Input records section start

/-- VABS (06 R144). -/
def execVabs (c : Ctl) (t : Ty) (d a : BitVec 6) (s : State) : Outcome State Fault Refusal :=
  vx1 s c t d a 2 (absElem t)

/-- VNEG (06 R144). -/
def execVneg (c : Ctl) (t : Ty) (d a : BitVec 6) (s : State) : Outcome State Fault Refusal :=
  vx1 s c t d a 2 (negElem t)

/-- VAND (06 R146). -/
def execVand (c : Ctl) (t : Ty) (d a b : BitVec 6) (s : State) : Outcome State Fault Refusal :=
  vx2 s c t d a b 1 (fun x y => plain (x &&& y))

/-- VOR (06 R146). -/
def execVor (c : Ctl) (t : Ty) (d a b : BitVec 6) (s : State) : Outcome State Fault Refusal :=
  vx2 s c t d a b 1 (fun x y => plain (x ||| y))

/-- VXOR (06 R146). -/
def execVxor (c : Ctl) (t : Ty) (d a b : BitVec 6) (s : State) : Outcome State Fault Refusal :=
  vx2 s c t d a b 1 (fun x y => plain (x ^^^ y))

/-- VNOT (06 R146). -/
def execVnot (c : Ctl) (t : Ty) (d a : BitVec 6) (s : State) : Outcome State Fault Refusal :=
  vx1 s c t d a 1 (fun x => plain (2 ^ t.width - 1 - x))

/-- VSHL: each element has its own count (06 R146). -/
def execVshl (c : Ctl) (t : Ty) (d a b : BitVec 6) (s : State) : Outcome State Fault Refusal :=
  vx2 s c t d a b 2 (shlElem t)

/-- VSHR: each element has its own count (06 R146). -/
def execVshr (c : Ctl) (t : Ty) (d a b : BitVec 6) (s : State) : Outcome State Fault Refusal :=
  vx2 s c t d a b 2 (shrElem t)

/-- VSAR: each element has its own count (06 R146). -/
def execVsar (c : Ctl) (t : Ty) (d a b : BitVec 6) (s : State) : Outcome State Fault Refusal :=
  vx2 s c t d a b 2 (sarElem t)

/-- VADDS (06 R145). -/
def execVadds (c : Ctl) (t : Ty) (d a b : BitVec 6) (s : State) : Outcome State Fault Refusal :=
  vx2 s c t d a b 2 (satElem t fun x y => x + y)

/-- VSUBS (06 R145). -/
def execVsubs (c : Ctl) (t : Ty) (d a b : BitVec 6) (s : State) : Outcome State Fault Refusal :=
  vx2 s c t d a b 2 (satElem t fun x y => x - y)

/-- VMULH (06 R145). -/
def execVmulh (c : Ctl) (t : Ty) (d a b : BitVec 6) (s : State) : Outcome State Fault Refusal :=
  vx2 s c t d a b 4 (mulhElem t)

/-- VCMP clears the tag (06 R147). -/
def execVcmp (c : Ctl) (t : Ty) (k : Cond) (d a b : BitVec 6) (s : State) : Outcome State Fault Refusal :=
  let bits := cmpBits t (guardBits s.src c) (s.rp d).bits fun i =>
    condElem t k (elemOf (s.rv a) t.width i) (elemOf (s.rv b) t.width i)
  issueVx s c (vxForm [srcV a 0, srcV b 1] (.p d.toNat))
    (.done (s.produce (.p d.toNat) (.q { bits := bits, tag := false }) 0 2))

/-- VSEL (06 R148). -/
def execVsel (c : Ctl) (t : Ty) (d x a b : BitVec 6) (s : State) : Outcome State Fault Refusal :=
  vxLanes s c [srcV a 0, srcV b 1, srcP x 2] t d 1 fun i =>
    plain (elemOf (if laneBit (s.rp x).bits t.width i then s.rv a else s.rv b) t.width i)

/-- VMOV (06 R149). -/
def execVmov (c : Ctl) (t : Ty) (d a : BitVec 6) (s : State) : Outcome State Fault Refusal :=
  vx1 s c t d a 1 plain

/-- VBCAST (06 R149). -/
def execVbcast (c : Ctl) (t : Ty) (d a : BitVec 6) (s : State) : Outcome State Fault Refusal :=
  vxLanes s c [srcS a 0] t d 1 fun _ => plain ((s.rs a).toNat % 2 ^ t.width)

/-- VEXT takes its guard from bit 0 (06 R150). -/
def execVext (c : Ctl) (t : Ty) (d a b : BitVec 6) (s : State) : Outcome State Fault Refusal :=
  let x := t6Clean t (elemOf (s.rv a) t.width ((s.rs b).toNat % lanesOf t.width))
  let y : Word := if t.isInt then sext64 t.width x else BitVec.ofNat 64 x
  issueVx s c { srcs := [srcV a 0, srcS b 1], dsts := [.s d.toNat], tileOnly := true }
    (.done (s.produce (.s d.toNat) (.w y) 0 3))

/-- VINS reads its destination and takes its guard from bit 0 (06 R150). -/
def execVins (c : Ctl) (t : Ty) (d a b : BitVec 6) (s : State) : Outcome State Fault Refusal :=
  let k := (s.rs b).toNat % lanesOf t.width
  let w := t.width
  let v := BitVec.ofNat 2048 <| packElems w <| (List.range (lanesOf w)).map fun i =>
    if i = k then t6Clean t ((s.rs a).toNat % 2 ^ w) else elemOf (s.rv d) w i
  issueVx s c { srcs := [srcS a 0, srcS b 1, datV d], dsts := [.v d.toNat], tileOnly := true }
    (.done (s.produce (.v d.toNat) (.r v) 0 3))

/-- VPERM (06 R151). -/
def execVperm (c : Ctl) (t : Ty) (d a b : BitVec 6) (s : State) : Outcome State Fault Refusal :=
  vxLanes s c [srcV a 0, srcV b 1] t d 3 fun i =>
    plain (elemOf (s.rv a) t.width (elemOf (s.rv b) t.width i % lanesOf t.width))

/-- VROT (06 R151). -/
def execVrot (c : Ctl) (t : Ty) (d a b : BitVec 6) (s : State) : Outcome State Fault Refusal :=
  vxLanes s c [srcV a 0, srcS b 1] t d 3 fun i =>
    plain (elemOf (s.rv a) t.width ((i + (s.rs b).toNat) % lanesOf t.width))

/-- VSLIDE over the pair (06 R151). -/
def execVslide (c : Ctl) (t : Ty) (d a b x : BitVec 6) (s : State) : Outcome State Fault Refusal :=
  vxLanes s c [srcV a 0, srcV b 1, srcS x 2] t d 3 fun i =>
    plain (pairElem (s.rv a) (s.rv b) t.width ((i + (s.rs x).toNat) % (2 * lanesOf t.width)))

/-- VZIP (06 R151). -/
def execVzip (c : Ctl) (t : Ty) (d a b : BitVec 6) (h : Bool) (s : State) : Outcome State Fault Refusal :=
  let n := lanesOf t.width
  let half := if h then n / 2 else 0
  vxLanes s c [srcV a 0, srcV b 1] t d 3 fun i =>
    plain (pairElem (s.rv a) (s.rv b) t.width (if i % 2 = 0 then half + i / 2 else n + half + (i - 1) / 2))

/-- VUNZIP (06 R151). -/
def execVunzip (c : Ctl) (t : Ty) (d a b : BitVec 6) (h : Bool) (s : State) : Outcome State Fault Refusal :=
  vxLanes s c [srcV a 0, srcV b 1] t d 3 fun i =>
    plain (pairElem (s.rv a) (s.rv b) t.width (2 * i + if h then 1 else 0))

/-- VREDADD rounds each node in RNE (06 R152). -/
def execVredadd (c : Ctl) (t : Ty) (d a : BitVec 6) (s : State) : Outcome State Fault Refusal :=
  vxReduce s c t d a 10 (addElem t .rne) emptyAdd

/-- VREDMIN (06 R152). -/
def execVredmin (c : Ctl) (t : Ty) (d a : BitVec 6) (s : State) : Outcome State Fault Refusal :=
  vxReduce s c t d a 6 (minmaxElem t false) (emptyMin t)

/-- VREDMAX (06 R152). -/
def execVredmax (c : Ctl) (t : Ty) (d a : BitVec 6) (s : State) : Outcome State Fault Refusal :=
  vxReduce s c t d a 6 (minmaxElem t true) (emptyMax t)

/-- VSCAN writes the active elements (06 R153). -/
def execVscan (c : Ctl) (t : Ty) (d a : BitVec 6) (s : State) : Outcome State Fault Refusal :=
  let m := guardBits s.src c
  let r := scanAll (addElem t .rne) (presentElems t m (s.rv a)) (lanesOf t.width)
  issueVx s c (vxForm [srcV a 0] (.v d.toNat))
    (.done (s.produce (.v d.toNat) (.r (blend t m (s.rv d) fun i => (r.1.getD i none).getD 0)) r.2 12))

/-- VANY (06 R154). -/
def execVany (c : Ctl) (t : Ty) (d a : BitVec 6) (s : State) : Outcome State Fault Refusal :=
  issueVx s c (vxForm [srcP a 0] (.p d.toNat))
    (.done (s.produce (.p d.toNat) (.q (Pred.all ((votes t (guardBits s.src c) (s.rp a).bits).any id))) 0 3))

/-- VALL (06 R154). -/
def execVall (c : Ctl) (t : Ty) (d a : BitVec 6) (s : State) : Outcome State Fault Refusal :=
  issueVx s c (vxForm [srcP a 0] (.p d.toNat))
    (.done (s.produce (.p d.toNat) (.q (Pred.all ((votes t (guardBits s.src c) (s.rp a).bits).all id))) 0 3))

/-- VPOPC (06 R154). -/
def execVpopc (c : Ctl) (t : Ty) (d a : BitVec 6) (s : State) : Outcome State Fault Refusal :=
  let n := ((votes t (guardBits s.src c) (s.rp a).bits).filter id).length
  issueVx s c (vxForm [srcP a 0] (.s d.toNat)) (.done (s.produce (.s d.toNat) (.w (BitVec.ofNat 64 n)) 0 3))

Input records section end

Task to carry out> Up to and including the line with "VAND (06 R146). -/", print every line of the records from the start.

Completed exercise>
/-- VABS (06 R144). -/
def execVabs (c : Ctl) (t : Ty) (d a : BitVec 6) (s : State) : Outcome State Fault Refusal :=
  vx1 s c t d a 2 (absElem t)

/-- VNEG (06 R144). -/
def execVneg (c : Ctl) (t : Ty) (d a : BitVec 6) (s : State) : Outcome State Fault Refusal :=
  vx1 s c t d a 2 (negElem t)

/-- VAND (06 R146). -/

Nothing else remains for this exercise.